Data entries:
/-! ## Answers built together (R141, R144) -/

/-- The answer queue with `as` joined behind the answers already built, each in the place of its reservation (R144). -/
def fillAnswers (as : List Answer) (s : State) : State :=
  s.onOutlet fun o => { o with answers := o.answers ++ as, reservations := o.reservations - as.length }

theorem answer_eq_fill (a : Answer) (s : State) : answer a s = arbitrate (fillAnswers [a] s) := rfl

/-- The arbiter has its turn after the first of several answers, and takes what it would take after the last. -/
theorem answer_arbitrate_fill (as : List Answer) (b : Answer) (s : State) (h : as ≠ []) :
    answer b (arbitrate (fillAnswers as s)) = arbitrate (fillAnswers (as ++ [b]) s) := by
  obtain ⟨a, as, rfl⟩ := List.exists_cons_of_ne_nil h
  rcases s with ⟨tr, us, asm, ct, mo, st, ac, ⟨slot, answers, res, recs, buf, dense, cutState, sending⟩, rs, fa, rd, fd, pe⟩
  rcases rd with _ | _ <;> rcases sending with _ | x <;> rcases slot with _ | r <;> rcases answers with _ | ⟨q, qs⟩ <;>
    simp [answer, arbitrate, fillAnswers, State.onOutlet, chooseNext, Nat.sub_sub, Nat.add_comm, Nat.add_left_comm]

theorem answerEach_arbitrate_fill (bs : List Answer) : ∀ (as : List Answer) (s : State), as ≠ [] →
    answerEach bs (arbitrate (fillAnswers as s)) = arbitrate (fillAnswers (as ++ bs) s) := by
  induction bs with
  | nil => intro as s _; simp [answerEach]
  | cons b bs ih =>
    intro as s h
    show answerEach bs (answer b _) = _
    rw [answer_arbitrate_fill as b s h, ih _ s (by simp), List.append_assoc]
    rfl

/-- Answers built together join in order and the arbiter then has its turn (R141, R144). -/
theorem answer_answerEach (as : List Answer) (b : Answer) (s : State) :
    answer b (answerEach as s) = arbitrate (fillAnswers (as ++ [b]) s) := by
  cases as with
  | nil => rfl
  | cons a as =>
    show answer b (answerEach as (answer a s)) = _
    rw [answer_eq_fill a s, answerEach_arbitrate_fill as [a] s (by simp), answer_arbitrate_fill _ _ _ (by simp)]
    rfl

end Sys2Proof.Machine
end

### Task instructions
Retype each line above, keeping every character.

### Solution to the problem
/-! ## Answers built together (R141, R144) -/

/-- The answer queue with `as` joined behind the answers already built, each in the place of its reservation (R144). -/
def fillAnswers (as : List Answer) (s : State) : State :=
  s.onOutlet fun o => { o with answers := o.answers ++ as, reservations := o.reservations - as.length }

theorem answer_eq_fill (a : Answer) (s : State) : answer a s = arbitrate (fillAnswers [a] s) := rfl

/-- The arbiter has its turn after the first of several answers, and takes what it would take after the last. -/
theorem answer_arbitrate_fill (as : List Answer) (b : Answer) (s : State) (h : as ≠ []) :
    answer b (arbitrate (fillAnswers as s)) = arbitrate (fillAnswers (as ++ [b]) s) := by
  obtain ⟨a, as, rfl⟩ := List.exists_cons_of_ne_nil h
  rcases s with ⟨tr, us, asm, ct, mo, st, ac, ⟨slot, answers, res, recs, buf, dense, cutState, sending⟩, rs, fa, rd, fd, pe⟩
  rcases rd with _ | _ <;> rcases sending with _ | x <;> rcases slot with _ | r <;> rcases answers with _ | ⟨q, qs⟩ <;>
    simp [answer, arbitrate, fillAnswers, State.onOutlet, chooseNext, Nat.sub_sub, Nat.add_comm, Nat.add_left_comm]

theorem answerEach_arbitrate_fill (bs : List Answer) : ∀ (as : List Answer) (s : State), as ≠ [] →
    answerEach bs (arbitrate (fillAnswers as s)) = arbitrate (fillAnswers (as ++ bs) s) := by
  induction bs with
  | nil => intro as s _; simp [answerEach]
  | cons b bs ih =>
    intro as s h
    show answerEach bs (answer b _) = _
    rw [answer_arbitrate_fill as b s h, ih _ s (by simp), List.append_assoc]
    rfl

/-- Answers built together join in order and the arbiter then has its turn (R141, R144). -/
theorem answer_answerEach (as : List Answer) (b : Answer) (s : State) :
    answer b (answerEach as s) = arbitrate (fillAnswers (as ++ [b]) s) := by
  cases as with
  | nil => rfl
  | cons a as =>
    show answer b (answerEach as (answer a s)) = _
    rw [answer_eq_fill a s, answerEach_arbitrate_fill as [a] s (by simp), answer_arbitrate_fill _ _ _ (by simp)]
    rfl

end Sys2Proof.Machine
end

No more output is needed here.